* **Problem description**
Scan the records below for the line containing "let s := if 2" and the line containing "or an allocation". Copy both, plus every line between, exactly.
◆ ◆ ◆
-- ==== Sys2Proof/WellFormed.lean ====
section
/-!
DEFINITION. Which terms of `Instr` an encoding can give: every field value permitted by its entry, and the literal
present exactly when a field asks for it (R65, R67, R72, R85). Device events have no encoding and no check.
-/
namespace Sys2Proof

/-- Without a modifier word the modifier's fields hold the values of R72, and the function is 0. -/
def LaneFields.defaulted (f : LaneFields) (fn : Nat) : Bool :=
  f.x || (fn == 0 && f.c == 0#8 && f.s == 0x7F#7 && f.mode == 0#4 && f.flags == 0#8)

/-- The decode causes that a layout's field values raise. -/
def Layout.checks : Layout → List Cause
  | .lane _ _ f form => form.checks f
  | .group _ _ g form => form.checks g
  | .fixed _ cs => cs
  | .event => []

/-- The layout is one that decoding gives: no check fails, and its modifier and literal are as R65 and R72 say. -/
def Layout.wellFormed (l : Layout) : Bool :=
  l.checks.isEmpty &&
  match l with
  | .lane _ fn f form => f.defaulted fn && f.lit.isSome == form.readsLiteral f
  | _ => true

/-- A well-formed instruction. -/
def Instr.wellFormed (i : Instr) : Bool := i.layout.wellFormed

/-- A row of the table that is an event of the device and not an encoded instruction. -/
def Instr.isEvent (i : Instr) : Bool :=
  match i.layout with
  | .event => true
  | _ => false

end Sys2Proof
end

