-- ==== Sys2Proof/Machine/State.lean ====
section
/-!
DEFINITION. The state of the machine as plain data, and the state right after reset. Each structure's docstring cites
the rules that give it. Fields that are the model's own and not the specification's are named at `State`.
-/
namespace Sys2Proof.Machine

open Sys2Proof

/-- Why the machine stops without a next state. Every cause of the specification is taken and is no fault. -/
inductive Fault where
  /-- A host access or AtomicOp names a physical address at or above the 64 GiB of device memory (R19, R460). Raised by
  the events HOST_ACCESS and HOST_ATOMICOP; or `ktk` names such an address, which R451 leaves untranslated; safe. -/
  | noDeviceMemory (addr : Nat)
  deriving DecidableEq, Repr

/-- Why a meaning is refused. -/
inductive Refusal where
  /-- The instruction has no meaning yet; raised by `exec`; safe. -/
  | notModelled (mnemonic : String)
  deriving DecidableEq, Repr

/-- The roles of R44. -/
inductive Role where
  | feeder | matrix | vector
  deriving DecidableEq, Repr

/-- A file of registers of 32 bits held sparsely: `rows` lists the written rows by rising number. An unlisted row of
`n` words reads the unpredictable contents (R2) of draw `base`, or 0 when there is no draw. -/
structure RegFile where
  rows : List (Nat × List Word)
  base : Option Nat
  deriving DecidableEq, Repr

/-- A byte memory held sparsely over unpredictable contents (R246), like `RegFile`. -/
structure ByteFile where
  cells : List Host.Cell
  base : Option Nat
  deriving DecidableEq, Repr

/-- Where a thread of a slice is parked (R42): at its counter, on this object. -/
inductive Park where
  /-- `mwait` on mask k (R191). -/
  | mwait (k : Nat)
  /-- The end address of loop k (R196). -/
  | loopEnd (k : Nat)
  /-- A named barrier, numbered from 0, or a cluster barrier, numbered from 64 (R290, R291). -/
  | barrier (bar : Nat)
  /-- A side of a ring slot, until its phase differs from the parity (R296); `long` marks a `ring.wait` of two words. -/
  | ring (empty : Bool) (ring slot : Nat) (parity long : Bool)
  /-- `gbar` (R298). -/
  | grid
  /-- `jwait` on a card slot, by a group of lanes that go on together; `pc` is that of the `jwait` (R374). -/
  | card (slot : Nat) (group : Lanes)
  /-- `sclk` until this value of `CLOCK` (R410). -/
  | clock (until_ : Nat)
  deriving DecidableEq, Repr

/-- The state of a thread in one slice (R40, R42). -/
inductive ThreadState where
  | live
  | parked (p : Park)
  | exited
  | absent
  deriving DecidableEq, Repr

/-- One thread in one slice: its counter (R41, R180), its state and its skip count (R56). -/
structure Thread where
  pc : Word
  st : ThreadState
  skip : Nat
  deriving DecidableEq, Repr

/-- Loop counter k of a slice (R195, R199): `order` is the position in the nesting order, the greatest innermost;
`left` holds the lanes that `lbrk` removed while the loop is active. -/
structure Loop where
  count : Word
  active : Bool
  start : Word
  stop : Word
  lanes : Lanes
  left : Lanes
  order : Nat
  deriving DecidableEq, Repr

/-- One slice of a wave: its masks and flags (R104, R105), loops (R199), threads (R41), its fetch buffer of words by
code address (R304). `mgen` counts the writes to each
mask, which restart a watch (R299). -/
structure SliceSt where
  m : List Word
  mgen : List Nat
  gf : BitVec 5
  loops : List Loop
  threads : List Thread
  fbuf : List (Nat × Word)
  deriving DecidableEq, Repr

/-- The open run of a wave (R201): `pos` counts the body instructions already issued. -/
structure Run where
  sl : Slice
  lanes : Lanes
  pos : Nat
  n : Nat
  deriving DecidableEq, Repr

/-- A fault token (R226, R503): `node` and `unit` are the record's detail and unit of a card or island token. -/
structure Token where
  cause : Cause
  addr : DWord
  pc : Word
  node : BitVec 16
  unit : BitVec 8
  deriving DecidableEq, Repr

/-- A slot of a queue column (R226); a pending slot waits for a word of a request. A ready slot 0 of a raster batch
also carries what a lane takes with it (R348): its pixel's place in the stream, `helper` and `covered`. -/
inductive QEntry where
  | pending (req : Nat) (word : Nat)
  | ready (w : Word)
  | token (t : Token)
  | pixel (w : Word) (place : Nat) (helper covered : Bool)
  deriving DecidableEq, Repr

/-- Kinds of queues (R228). -/
inductive QKind where
  | load | back | staddr | stdata | result
  deriving DecidableEq, Repr

/-- What a result queue is attached to (R228, R337, R394, R373): an island kind, the copy streams of a feeder wave, or
a card. -/
inductive Attach where
  | none
  | island (kind : IslandKind)
  | copy (wave : Nat)
  | card (card : Nat)
  deriving DecidableEq, Repr
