/-- A load of `n` bytes of one line at a scope, by a core (`none`: an engine of the cluster), and who served it (R277,
R460, R464). -/
def State.loadAt (s : State) (cluster : Nat) (core : Option Nat) (scope : Nat) (p : Place) (n : Nat) :
    List Byte × Served × State :=
  if p.mem != 0 then (s.hostRead p.pa n, .beyond, s)
  else
    let line := lineOf p.pa
    let home := homeCore cluster line
    let held := ((s.cluster cluster).l1Line line).isSome
    if 3 ≤ scope then
      let s := (s.cleanLine cluster line).reach line false
      let s := if scope == 4 && s.inHostBias p.pa then s.recallHost p.pa else s
      let bs := Mem.read s.dmem p.pa n
      (bs, .beyond, (s.refresh cluster core scope p.pa n bs).noteZero p bs)
    else
      let bs := l1Read s cluster p.pa n
      let t := s.fill cluster line
      let t := t.noteLostCopy (t.lostCopy cluster line) (p.pa % 128) bs
      match core with
      | none => (bs, if held then .neighbour else .beyond, t)
      | some k =>
        if home == k then (bs, if held then .own else .beyond, t)
        else if scope == 2 then (bs, if held then .neighbour else .beyond, t.refresh cluster core scope p.pa n bs)
        else match (s.core k).copy line with
          | some d =>
            let bs := (d.data.drop (p.pa % 128)).take n
            (bs, .own, s.noteLostCopy d.lost (p.pa % 128) bs)
          | none =>
            let l := filled s cluster line 0
            let (c, t) := t.draw
            (bs, if held then .neighbour else .beyond, t.updCore k fun r => r.keep c ⟨line, l.data, l.lost⟩)

/-- Stored bytes replace lost ones (R35). -/
def State.unzero (s : State) (pa n : Nat) : State :=
  { s with zeroed := s.zeroed.filter fun a => a < pa || pa + n ≤ a }

/-- A store of bytes of one line at a scope (R277, R460, R464). -/
def State.storeAt (s : State) (cluster : Nat) (core : Option Nat) (scope : Nat) (p : Place) (bs : List Byte) : State :=
  if p.mem != 0 then s.hostPut p.pa bs
  else
    let s := if scope == 4 && s.inHostBias p.pa then s.recallHost p.pa else s
    let s := match core with
      | some k => s.updCore k fun c => c.updateCopy p.pa bs 0
      | none => s
    let through := decide (3 ≤ scope)
    let s := s.l1Write cluster (core.getD 0) p.pa bs (!through)
    if through then ({ s with dmem := Mem.write s.dmem p.pa bs }.unzero p.pa bs.length).reach (lineOf p.pa) true else s

/-- Drops every non-home copy of a core at a scope (R276, R286); dirty bytes are kept. An acquire at `.cl` or wider makes the
core one of those whose release must cover what was released there (R284). -/
def State.dropCopies (s : State) (core scope : Nat) : State :=
  let cluster := clusterOf core
  let s := if 2 ≤ scope then (s.updCore core fun c => { c with rbuf := [] }).updCluster cluster fun c =>
      { c with l1 := c.l1.map fun l => if l.out then { l with writers := l.writers ||| coreBit core } else l }
    else s
  if 3 ≤ scope then
    s.updCluster cluster fun c =>
      { c with l1 := (c.l1.filter fun l => l.dirty != 0).map fun l => { l with valid := l.dirty } }
  else s

/-- Writes back every line that holds dirty bytes of a core's stores, or of stores that it has observed (R284, R286). -/
def State.releaseL1 (s : State) (core : Nat) : State :=
  ((s.cluster (clusterOf core)).l1.filter fun l => l.writers.getLsbD (core % 8)).foldl
    (fun s l => s.cleanLine (clusterOf core) l.line) s

/-- A release at `.cl`: the lines that a core's release at `.dev` would write back are open to the cluster (R284). -/
def State.publish (s : State) (core : Nat) : State :=
  s.updCluster (clusterOf core) fun c =>
    { c with l1 := c.l1.map fun l => if l.writers.getLsbD (core % 8) then { l with out := true } else l }

/-! The Lantern cache (R19, R456). Its bytes are those of device memory as the banks give them. -/

/-- A pinned range covers a line (R457). -/
def State.pinnedLine (s : State) (line : Nat) : Bool :=
  s.pins.any fun p => p.on && p.status == 1 &&
    bits p.base.toNat 51 12 * 4096 ≤ line && line < bits p.base.toNat 51 12 * 4096 + 4096 * p.pages.toNat

/-- What the cache holds, and the next draw, after an access of an interface has reached a line's bank: a hit, or an allocation
in a way of the device's choice among those that its `ways` field permits and that hold no pinned line; with none the access is
served without (R456). -/
def State.allocate (s : State) (vi : Nat) (p : List LanternLine × Nat) (a : Nat × Bool) : List LanternLine × Nat :=
  let (lines, n) := p
  if lines.any fun l => l.line == a.1 then
    (lines.map fun l => if l.line == a.1 then { l with dirty := l.dirty || a.2 } else l, n)
  else
    let sameSet (l : LanternLine) : Bool := Config.lanternSet l.line == Config.lanternSet a.1
    let free := (List.range 24).filter fun k => (s.iface vi).ways.getLsbD k &&
      !lines.any fun l => sameSet l && l.way == k && s.pinnedLine l.line
    (match free[Config.freeNat n % free.length]? with
      | none => lines
      | some k => ⟨a.1, k, a.2⟩ :: lines.filter fun l => !(sameSet l && l.way == k), n + 1)

/-- Lines that accesses of an interface have reached, with whether they wrote. -/
def State.allocateLines (s : State) (vi : Nat) (as : List (Nat × Bool)) : State :=
  let p := as.foldl (s.allocate vi) (s.lantern, s.fresh)
  { s with lantern := p.1, fresh := p.2 }

/-- The lines that a step has reached are allocated for an interface. -/
def State.allocateAll (s : State) (vi : Nat) : State := { s.allocateLines vi s.reached with reached := [] }

/-- A capacity choice of the device: one line of a cluster's L1, of its choice, may be written back and dropped. -/
def State.evictSome (s : State) (cluster : Nat) : State :=
  let (n, s) := s.draw
  match (s.cluster cluster).l1[n % ((s.cluster cluster).l1.length + 1)]? with
  | some l => s.evictLine cluster l.line
  | none => s

end Sys2Proof.Machine
end

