/-- Expected count and arrivals of a watched object. -/
def State.watchCounts (s : State) (g : Workgroup) (o : WatchObj) : Nat × Nat :=
  let ofBar (b : Option Barrier) : Nat × Nat := match b with
    | some x => (x.expected, x.arrivals)
    | none => (0, 0)
  match o with
  | .named _ b => ofBar (s.barrier g b)
  | .clusterBar _ _ b => ofBar (s.barrier g (b + 64))
  | .ring _ e r sl => match g.ring r with
    | some x => (x.expected e, match x.side e sl with
      | some t => t.count
      | none => 0)
    | none => (0, 0)
  | .grid l => match s.launch l with
    | some x => (x.count * x.kernel.waves,
        (s.grid l).foldl (fun n h => n + (h.waves.filter (s.gridTaken h)).length) 0)
    | none => (0, 0)
  | _ => (0, 0)

/-- The words from 0x280 on of a record of origin 3. -/
def State.watchWords (s : State) (g : Workgroup) (o : WatchObj) : List Word :=
  let (expected, arrivals) := s.watchCounts g o
  let value : Word := match o with
    | .mwait r sl k _ => match s.wave r with
      | some w => (w.slice sl).mask k
      | none => 0
    | .loopEnd r sl k => match s.wave r with
      | some w => ((w.slice sl).loop k).lanes
      | none => 0
    | _ => 0
  let (gwaves, gpending) := match o with
    | .grid l => (arrivals, (match s.launch l with
      | some x => x.count - (s.grid l).length
      | none => 0))
    | _ => (0, 0)
  [BitVec.ofNat 32 (watchWord o), BitVec.ofNat 32 expected, BitVec.ofNat 32 arrivals, s.arrivedWaves g o, value,
   BitVec.ofNat 32 gwaves, BitVec.ofNat 32 gpending]

/-- The launch fields of a record: interface and slot, sequence, descriptor. -/
def Launch.head (l : Launch) : List Word :=
  [BitVec.ofNat 32 (l.vi * 2 ^ 28 + l.slot * 2 ^ 22), lowWord l.sequence, highWord l.sequence, lowWord l.descriptor,
   highWord l.descriptor]

/-- The first word of a record (R415). -/
def recordWord (cause : Cause) (origin slice : Nat) (held more : Bool) (number : Nat) : Word :=
  BitVec.ofNat 32 (2 ^ 24 + cause.code * 2 ^ 16 + origin * 2 ^ 12 + slice * 2 ^ 10 + bit held 9 + bit more 8 + number)

/-- 1,024 bytes that start with some words. -/
def recordBytes (ws : List Word) : List Byte :=
  let bs := ws.flatMap fun w => bytesOf w.toNat 4
  bs ++ List.replicate (1024 - bs.length) 0#8

/-- The record of a halt (R415). -/
def State.haltRecord (s : State) (g : Workgroup) (l : Launch) (h : Halt) (more : Bool) : List Byte :=
  let slice := match h.sl with
    | some .a => 0
    | some .x => 1
    | none => 3
  let clock := BitVec.ofNat 64 h.t
  recordBytes (
    recordWord h.cause h.origin slice h.held more h.number.toNat :: l.head ++ g.wgid.take 3 ++
    [BitVec.ofNat 32 ((h.wave.getD 0xFF) * 2 ^ 24 + g.core * 2 ^ 16), h.pc, h.apc, lowWord h.addr, highWord h.addr,
     h.lanes, BitVec.ofNat 32 (h.detail.toNat * 2 ^ 16 + h.unit.toNat * 2 ^ 8 + h.lane), lowWord clock, highWord clock,
     (s.slot l.slot).errsticky.setWidth 32, waveMask g fun w => !w.ended, waveMask g fun w => w.ended] ++
    List.replicate 11 0#32 ++ (List.range 32).flatMap (s.waveEntry g h) ++
    (match h.watch with
      | some o => s.watchWords g o
      | none => []))

/-- The record of a cause that names no wave (R406, R417, R433): slice 3 and wave 0xFF. -/
def State.plainRecord (s : State) (cause : Cause) (origin : Nat) (addr : DWord) (l : List Word) (slot : Nat) : List Byte :=
  let clock := BitVec.ofNat 64 s.clock
  recordBytes (
    recordWord cause origin 3 false false 0 :: l ++ [0#32, 0#32, 0#32, 0xFF000000#32, 0#32, 0#32, lowWord addr,
      highWord addr, 0#32, 0#32, lowWord clock, highWord clock, (s.slot slot).errsticky.setWidth 32])

/-- Without a launch. -/
def State.slotHead (s : State) (k : Nat) : List Word :=
  [BitVec.ofNat 32 ((s.slot k).assigned.getD 0 * 2 ^ 28 + k * 2 ^ 22), 0#32, 0#32, 0#32, 0#32]

/-- A record goes to the fault area of its slot (R427); none while an engine owns a line of it. -/
def State.writeRecord (s : State) (k : Nat) (rec : List Byte) : Option State :=
  let q := s.slot k
  let drop (t : State) : State := t.updSlot k fun q => { q with overflow := true }
  if q.faultcount = 0 || q.faultcount ≤ (q.faultwrite - q.faultread).toNat then some (drop s)
  else
    let va := q.faultbase + BitVec.ofNat 64 (1024 * (q.faultwrite.toNat % q.faultcount))
    match s.baseWriteAll (q.assigned.getD 0) 4 va rec with
    | .error .owned => none
    | .error (.cause _ _) => some ((drop s).signalSlot k)
    | .ok t => some ((t.updSlot k fun q => { q with faultwrite := q.faultwrite + 1 }).signalSlot k)

/-! Shares (R359, R445). -/

/-- A slot's share of a cluster leaves the fabric: its range, with the contexts placed there, whose cards then wait for
placement again (R371), and its cores leave fabric mode. -/
def State.unplaceShare (s : State) (slot cluster : Nat) : State :=
  let mine (k : Nat) : Bool := (s.context cluster k).owner == slot
  let wait (k : Card) : Card := if clusterOf k.core == cluster && mine k.ctx then { k with bound := none } else k
  let s : State := { s with cards := s.cards.map wait }
  let s := s.updCluster cluster fun c => { c with
    ranges := c.ranges.filter fun r => r.1 != slot
    contexts := c.contexts.map fun g => if g.owner == slot then { g with place := none, placing := none } else g }
  let inRange (j : Nat) : Bool := (s.cluster cluster).ranges.any fun r => r.2.1 ≤ j && j < r.2.1 + r.2.2
  (List.range 8).foldl (fun s j =>
    if inRange j then s else s.updCore (8 * cluster + j) fun c => { c with fabric := false }) s

/-- The shares of a context that is no longer resident count no more (R445); they are pending for its next residence. -/
def State.dropShares (s : State) (slot : Nat) : State :=
  let pending := (s.slot slot).pendingShares
  let again := (List.range 24).filterMap fun c =>
    let n := ((s.slot slot).shares[c]?).getD 0
    if n = 0 || pending.any (fun p => p.1 == c) then none else some (c, n, s.nextId)
  let s : State := { s.updSlot slot (fun q => { q with pendingShares := q.pendingShares ++ again }) with
    nextId := s.nextId + 1 }
  (List.range 24).foldl (fun s c =>
    if (s.cluster c).ranges.any fun r => r.1 == slot then s.unplaceShare slot c else s) s

/-! Termination (R417). -/

/-- The context of a slot is terminated. -/
def State.terminate (s : State) (k : Nat) : State :=
  let s := ((s.slotWgs k).foldl State.removeWg s).dropShares k
  let gone (l : Nat) : Bool := s.launches.any fun x => x.id == l && x.slot == k
  let s := { s with
    groups := s.groups.filter fun c => !gone c.launch
    launches := s.launches.filter fun x => x.slot != k }
  (s.updSlot k fun q => { q with terminated := true, stopped := true, waiting := none, starved := none }).signalSlot k

/-- A record of a cause that names no wave, then the termination of the slot's context. -/
def State.failContext (s : State) (k : Nat) (cause : Cause) (origin : Nat) (addr : DWord) (l : List Word) : Option State :=
  (s.writeRecord k (s.plainRecord cause origin addr l k)).map fun t => t.terminate k

end Sys2Proof.Machine
end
◆ ◆ ◆
* **Exercise response**
  let s := if 2 ≤ scope then (s.updCore core fun c => { c with rbuf := [] }).updCluster cluster fun c =>
      { c with l1 := c.l1.map fun l => if l.out then { l with writers := l.writers ||| coreBit core } else l }
    else s
  if 3 ≤ scope then
    s.updCluster cluster fun c =>
      { c with l1 := (c.l1.filter fun l => l.dirty != 0).map fun l => { l with valid := l.dirty } }
  else s

/-- Writes back every line that holds dirty bytes of a core's stores, or of stores that it has observed (R284, R286). -/
def State.releaseL1 (s : State) (core : Nat) : State :=
  ((s.cluster (clusterOf core)).l1.filter fun l => l.writers.getLsbD (core % 8)).foldl
    (fun s l => s.cleanLine (clusterOf core) l.line) s

/-- A release at `.cl`: the lines that a core's release at `.dev` would write back are open to the cluster (R284). -/
def State.publish (s : State) (core : Nat) : State :=
  s.updCluster (clusterOf core) fun c =>
    { c with l1 := c.l1.map fun l => if l.writers.getLsbD (core % 8) then { l with out := true } else l }

/-! The Lantern cache (R19, R456). Its bytes are those of device memory as the banks give them. -/

/-- A pinned range covers a line (R457). -/
def State.pinnedLine (s : State) (line : Nat) : Bool :=
  s.pins.any fun p => p.on && p.status == 1 &&
    bits p.base.toNat 51 12 * 4096 ≤ line && line < bits p.base.toNat 51 12 * 4096 + 4096 * p.pages.toNat

/-- What the cache holds, and the next draw, after an access of an interface has reached a line's bank: a hit, or an allocation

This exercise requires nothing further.